Treana Red is what the winery deems its flagship wine (I was SHOCKED to see the retail price! John, thank you so much!!). The wine is made with 70% Cabernet Sauvignon and 30% Syrah. It is sourced from their up to eight different best vineyards in Paso Robles. It is fermented with cultivated yeasts and matures for ten to 14 months in French oak (50% new oak). The grapes ripen separately, and in the summer the best barrels are combined in barrels. Before filling, the wine is moved to a tank. The winery describes it as somewhere between a Napa and a Bordeaux wine (now if I only knew what that could possibly mean). According to the label, the 2007 had 15.5% ABV.

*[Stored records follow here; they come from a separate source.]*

-- ==== Sys2Proof/Machine/Control.lean ====
section
/-! DEFINITION. Branches and jumps (R124 to R126). -/

namespace Sys2Proof.Machine

/-- Whether NUL annuls the slots (R122). -/
def annuls (nul : BitVec 2) (taken : Bool) : Bool :=
  (decide (nul = 1#2) && !taken) || (decide (nul = 2#2) && taken)

/-- The target of a displacement of any width, truncated to 48 bits (R25). -/
def dispTarget (s : State) (disp : Int) : VAddr := BitVec.ofInt 48 (s.me.c0.toNat + disp * 4)

/-- A conditional branch with its condition worked out: it pops its queues whether or not it is taken (R124). -/
def branch (s : State) (srcs : List Reg) (nul : BitVec 2) (disp : BitVec 19) (taken : Bool) : Out :=
  .next ((s.popAll srcs).retireWith taken (dispTarget s disp.toInt) (annuls nul taken))

/-- A branch on two sources. -/
def branch2 (s : State) (a b : Reg) (nul : BitVec 2) (disp : BitVec 19) (p : Word → Word → Bool) : Out :=
  match s.blocked [a, b] none with
  | some o => o
  | none => branch s [a, b] nul disp (p (s.sval [] a) (s.sval [a] b))

/-- A branch on one source. -/
def branch1 (s : State) (a : Reg) (nul : BitVec 2) (disp : BitVec 19) (p : Word → Bool) : Out :=
  match s.blocked [a] none with
  | some o => o
  | none => branch s [a] nul disp (p (s.sval [] a))

/-- What reading the slot words for a link finds (R126). -/
inductive Link where
  /-- C2 resolved, and the address after the second slot -/
  | ok (c2 link : VAddr)
  | trap (cause : Nat) (tval : Word)
  | miss (addr : VAddr)
  deriving DecidableEq, Repr

/-- The length of the word at an address, for a link (R126): a slot word whose LEN is 0b00 traps with cause 2, with its bits [31:0]
in TVAL (log 82, DESIGN CHOICE). -/
def State.linkLen (s : State) (addr : VAddr) : Except Link Nat :=
  match s.fetch s.cur.core addr with
  | .miss => .error (.miss addr)
  | .trap cause => .error (.trap cause (addr.setWidth 64))
  | .word w =>
    if wordLen w = 0 then .error (.trap 2 ((w.setWidth 32).setWidth 64)) else .ok (wordLen w)

/-- The link of JL and JR: C2 + len(C2), C2 resolved first (R126). C1 is resolved when the jump executes (R121). -/
def State.linkOf (s : State) : Link :=
  let k := s.me
  let second (c2 : VAddr) : Link :=
    match s.linkLen c2 with
    | .error l => l
    | .ok n => .ok c2 (c2 + BitVec.ofNat 48 n)
  if k.s2 then
    match s.linkLen k.c1 with
    | .error l => l
    | .ok n => second (k.c1 + BitVec.ofNat 48 n)
  else second k.c2

/-- A jump with a link: no slot word is read when D is x0 (R126). When reading a slot word traps, the chain is saved as it stood, C2 not
resolved (log 82, DESIGN CHOICE). -/
def jump (s : State) (srcs : List Reg) (d : Reg) (nul : BitVec 2) (target : VAddr) : Out :=
  if d = 0#6 then .next ((s.popAll srcs).retireWith true target (annuls nul true))
  else
    match s.linkOf with
    | .miss addr => .next (s.requestWalk s.cur.core s.myCtxId addr.toNat)
    | .trap cause tval => trap s cause tval
    | .ok c2 link =>
      let s1 := ((s.popAll srcs).writeD d (link.setWidth 64)).updMe fun k => { k with c2 := c2, s2 := false }
      .next (s1.retireWith true target (annuls nul true))

/-- BEQ (R124). -/
def execBeq (a b : Reg) (nul : BitVec 2) (disp : BitVec 19) (s : State) : Out := branch2 s a b nul disp fun x y => decide (x = y)

/-- BNE (R124). -/
def execBne (a b : Reg) (nul : BitVec 2) (disp : BitVec 19) (s : State) : Out := branch2 s a b nul disp fun x y => decide (x ≠ y)

/-- BLT (R124). -/
def execBlt (a b : Reg) (nul : BitVec 2) (disp : BitVec 19) (s : State) : Out := branch2 s a b nul disp fun x y => decide (sgn x < sgn y)

/-- BGE (R124). -/
def execBge (a b : Reg) (nul : BitVec 2) (disp : BitVec 19) (s : State) : Out := branch2 s a b nul disp fun x y => decide (sgn y ≤ sgn x)

/-- BLTU (R124). -/
def execBltu (a b : Reg) (nul : BitVec 2) (disp : BitVec 19) (s : State) : Out := branch2 s a b nul disp fun x y => decide (uns x < uns y)

/-- BGEU (R124). -/
def execBgeu (a b : Reg) (nul : BitVec 2) (disp : BitVec 19) (s : State) : Out := branch2 s a b nul disp fun x y => decide (uns y ≤ uns x)

/-- BZ (R124). -/
def execBz (a : Reg) (nul : BitVec 2) (disp : BitVec 19) (s : State) : Out := branch1 s a nul disp fun x => decide (x = 0)

/-- BZN (R124). -/
def execBzn (a : Reg) (nul : BitVec 2) (disp : BitVec 19) (s : State) : Out := branch1 s a nul disp fun x => decide (x ≠ 0)

/-- J always takes its branch (R125). -/
def execJ (nul : BitVec 2) (imm : BitVec 25) (s : State) : Out := 
  .next (s.retireWith true (dispTarget s imm.toInt) (annuls nul true))

/-- JL (R125, R126). -/
def execJl (d : Reg) (nul : BitVec 2) (imm : BitVec 25) (s : State) : Out := 
  match s.blocked [] (some d) with
  | some o => o
  | none => jump s [] d nul (dispTarget s imm.toInt)

/-- JR (R125, R126). -/
def execJr (d a : Reg) (nul : BitVec 2) (s : State) : Out := 
  match s.blocked [a] (some d) with
  | some o => o
  | none => jump s [a] d nul ((s.sval [] a).setWidth 48)

end Sys2Proof.Machine
end

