/-- Lane i of width w. -/
def lane (w : Nat) (v : Vec) (i : Nat) : BitVec w := v.extractLsb' (w * i) w

/-- A vector from its lanes, lane 0 first. -/
def ofLanes {w : Nat} (ls : List (BitVec w)) : Vec := BitVec.ofNat 512 (ls.foldr (fun x acc => x.toNat + 2 ^ w * acc) 0)

/-- All lanes of width w. -/
def lanes (w : Nat) (v : Vec) : List (BitVec w) := (List.range (512 / w)).map (lane w v)

/-- A function applied lane by lane to one source. -/
def mapLanes (w : Nat) (b : Vec) (f : BitVec w → BitVec w) : Vec := ofLanes ((lanes w b).map f)

/-- A function applied lane by lane to two sources. -/
def zipLanes (w : Nat) (a b : Vec) (f : BitVec w → BitVec w → BitVec w) : Vec := ofLanes (List.zipWith f (lanes w a) (lanes w b))

/-- sat_sw (R223). -/
def satSw (w : Nat) (n : Int) : BitVec w :=
  if n < -2 ^ (w - 1) then BitVec.ofInt w (-2 ^ (w - 1))
  else if 2 ^ (w - 1) - 1 < n then BitVec.ofInt w (2 ^ (w - 1) - 1)
  else BitVec.ofInt w n

/-- sat_uw (R223). -/
def satUw (w : Nat) (n : Int) : BitVec w :=
  if n < 0 then 0 else if 2 ^ w - 1 < n then BitVec.ofInt w (2 ^ w - 1) else BitVec.ofInt w n

/-- All ones or all zeros (R231). -/
def maskLane (w : Nat) (p : Bool) : BitVec w := if p then BitVec.allOnes w else 0

/-- FP32 lanes with the flags they raise together (R195). -/
def packLanes (ls : List Lane) : Vec × Flags := (ofLanes (ls.map (·.bits)), ls.foldl (fun f l => f ||| l.flags) 0)

/-! ### Finishing a vector instruction (R225) -/

/-- Pops the sources, raises the flags and advances SRCNT when the rounding was stochastic (R196, R199, R225). -/
def State.vtake (s : State) (ss : List Reg) (vs : List Nat) (f : Flags) (sr : Bool) : State :=
  ((s.popAll ss).popPorts vs).updMe fun k =>
    let k1 := k.raise f
    if sr then { k1 with srcnt := k1.srcnt + 1 } else k1

/-- Writes a vector result and retires (R225 step 6). -/
def State.vfinish (s : State) (ss : List Reg) (vs : List Nat) (d : Reg) (v : Vec) (f : Flags) (sr : Bool) : State :=
  ((s.vtake ss vs f sr).writeV d.toNat v).retire

/-- A vector instruction that rounds: its mode is known, or it traps under R192 (R225 step 1). A queue end (cause 35) comes before a
reserved DMODE, which R225 leaves open (log 104, DESIGN CHOICE). -/
def State.withMode (s : State) (ss : List Reg) (rm : BitVec 3) (narrowing : Bool) (k : RMode → Out) : Out :=
  match s.me.mode rm narrowing with
  | some m => k m
  | none =>
    match badQueue s.cur.core.role ss none with
    | some r => trap s 35 (r.setWidth 64)
    | none => trap s 2 (s.cur.word.setWidth 64)

/-- The choice for lane j of an instruction (R194, R198). -/
def State.choice (s : State) (m : RMode) (j : Nat) : Choice :=
  { mode := m, random := if m = .sr then rnd s.me.srseed s.me.srcnt j else 0 }

/-- An instruction of one vector source and a vector result. -/
def vec1 (s : State) (d : Reg) (b : VSrc) (f : Vec → Vec × Flags) (sr : Bool) : Out :=
  let vs := vsrcRegs b
  match s.vblocked [] none vs (some b) (some d.toNat) with
  | some o => o
  | none =>
    let r := f (s.vsrcVal [] b)
    .next (s.vfinish [] vs d r.1 r.2 sr)

/-- An instruction of two vector sources and a vector result. -/
def vec2 (s : State) (d a : Reg) (b : VSrc) (f : Vec → Vec → Vec × Flags) : Out :=
  let vs := a.toNat :: vsrcRegs b
  match s.vblocked [] none vs (some b) (some d.toNat) with
  | some o => o
  | none =>
    let r := f (s.vval [] a.toNat) (s.vsrcVal [a.toNat] b)
    .next (s.vfinish [] vs d r.1 r.2 false)

/-- An instruction of three vector sources and a vector result. -/
def vec3 (s : State) (d a : Reg) (b : VSrc) (c : Reg) (f : Vec → Vec → Vec → Vec × Flags) : Out :=
  let ab := a.toNat :: vsrcRegs b
  let vs := ab ++ [c.toNat]
  match s.vblocked [] none vs (some b) (some d.toNat) with
  | some o => o
  | none =>
    let r := f (s.vval [] a.toNat) (s.vsrcVal [a.toNat] b) (s.vval ab c.toNat)
    .next (s.vfinish [] vs d r.1 r.2 false)

/-! ### V (R227 to R229) -/

/-- A function of two FP32 lanes over all lanes. -/
def fpLanes2 (f : BitVec 32 → BitVec 32 → Lane) (a b : Vec) : Vec × Flags := packLanes (List.zipWith f (lanes 32 a) (lanes 32 b))

/-- A function of one FP32 lane over all lanes. -/
def fpLanes1 (f : BitVec 32 → Lane) (b : Vec) : Vec × Flags := packLanes ((lanes 32 b).map f)

/-- VADD (R227, R228). -/
def execVadd (d a : Reg) (b : VSrc) (rm : BitVec 3) (s : State) : Out :=
  s.withMode [] rm false fun m => vec2 s d a b (fpLanes2 fun x y => fpAdd (fp x) (fp y) m)

/-- VSUB (R227, R228). -/
def execVsub (d a : Reg) (b : VSrc) (rm : BitVec 3) (s : State) : Out :=
  s.withMode [] rm false fun m => vec2 s d a b (fpLanes2 fun x y => fpAdd (fp x) (fp y).negate m)

/-- VMUL (R227, R228). -/
def execVmul (d a : Reg) (b : VSrc) (rm : BitVec 3) (s : State) : Out :=
  s.withMode [] rm false fun m => vec2 s d a b (fpLanes2 fun x y => fpMul (fp x) (fp y) m)

/-- VFMA (R227, R228). -/
def execVfma (d a : Reg) (b : VSrc) (c : Reg) (rm : BitVec 3) (s : State) : Out :=
  s.withMode [] rm false fun m => vec3 s d a b c fun x y z =>
    packLanes ((List.range 16).map fun i => fpFma (fp (lane 32 x i)) (fp (lane 32 y i)) (fp (lane 32 z i)) m)

/-- VMIN (R227, R228). -/
def execVmin (d a : Reg) (b : VSrc) (s : State) : Out := vec2 s d a b (fpLanes2 fun x y => fpMinMax x y false)

/-- VMAX (R227, R228). -/
def execVmax (d a : Reg) (b : VSrc) (s : State) : Out := vec2 s d a b (fpLanes2 fun x y => fpMinMax x y true)

/-- VABS: bits [30:0] of b, no flag (R227, R228). -/
def execVabs (d : Reg) (b : VSrc) (s : State) : Out := vec1 s d b (fun v => (mapLanes 32 v (· &&& 0x7FFFFFFF#32), 0)) false

/-- VNEG: bit 31 inverted, no flag (R227, R228). -/
def execVneg (d : Reg) (b : VSrc) (s : State) : Out := vec1 s d b (fun v => (mapLanes 32 v (· ^^^ 0x80000000#32), 0)) false

/-- VEXP2 (R229). -/
def execVexp2 (d : Reg) (b : VSrc) (s : State) : Out := vec1 s d b (fpLanes1 fpExp2) false

/-- VRCP (R229). -/
def execVrcp (d : Reg) (b : VSrc) (s : State) : Out := vec1 s d b (fpLanes1 fpRcp) false

/-- VRSQ (R229). -/
def execVrsq (d : Reg) (b : VSrc) (s : State) : Out := vec1 s d b (fpLanes1 fpRsq) false

/-! ### VI (R230) -/

/-- An integer function of two lanes at the width of ESZ, without flags. -/
def vi2 (s : State) (d a : Reg) (b : VSrc) (esz : BitVec 2) (f : (w : Nat) → BitVec w → BitVec w → BitVec w) : Out :=
  vec2 s d a b fun x y => (zipLanes (eszWidth esz) x y (f (eszWidth esz)), 0)

/-- VIADD. -/
def execViadd (d a : Reg) (b : VSrc) (esz : BitVec 2) (s : State) : Out := vi2 s d a b esz fun _ x y => x + y

/-- VIADDS. -/
def execViadds (d a : Reg) (b : VSrc) (esz : BitVec 2) (s : State) : Out := vi2 s d a b esz fun w x y => satSw w (x.toInt + y.toInt)

/-- VIADDUS. -/
def execViaddus (d a : Reg) (b : VSrc) (esz : BitVec 2) (s : State) : Out := vi2 s d a b esz fun w x y => satUw w (x.toNat + y.toNat)

/-- VISUB. -/
def execVisub (d a : Reg) (b : VSrc) (esz : BitVec 2) (s : State) : Out := vi2 s d a b esz fun _ x y => x - y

The wine poured in an inviting ruby red. The nose was full of cassis, as in full of it. Gorgeous. Add in some perfumy and herbal notes (branches). It was deep and inviting. On the palate, the medium-bodied Treana initially hit us with a quite strong acidity that made it feel unbalanced. There were peppery notes, the perfume continued. But we couldn’t get over how acidic it was. The texture however was great, a really nice silky mouth feel. The finish was of medium length with some bitterness.

We waited a bit, and lo and behold, some beautiful crushed coffee bean aromas started showing up in the finish. I loved that. After an hour, the wine was more herbal and felt much more concentrated than we initially thought, but the acidity persisted. Only after two hours was the acidity finally balanced and gave the wine a good structure.

Nina really liked the wine, and I thought it was pretty good, too. We have different tastes in red wine, and she likes the bigger reds more than me, so that makes sense. Thank you, John and your lovely bride, for providing a great evening for us!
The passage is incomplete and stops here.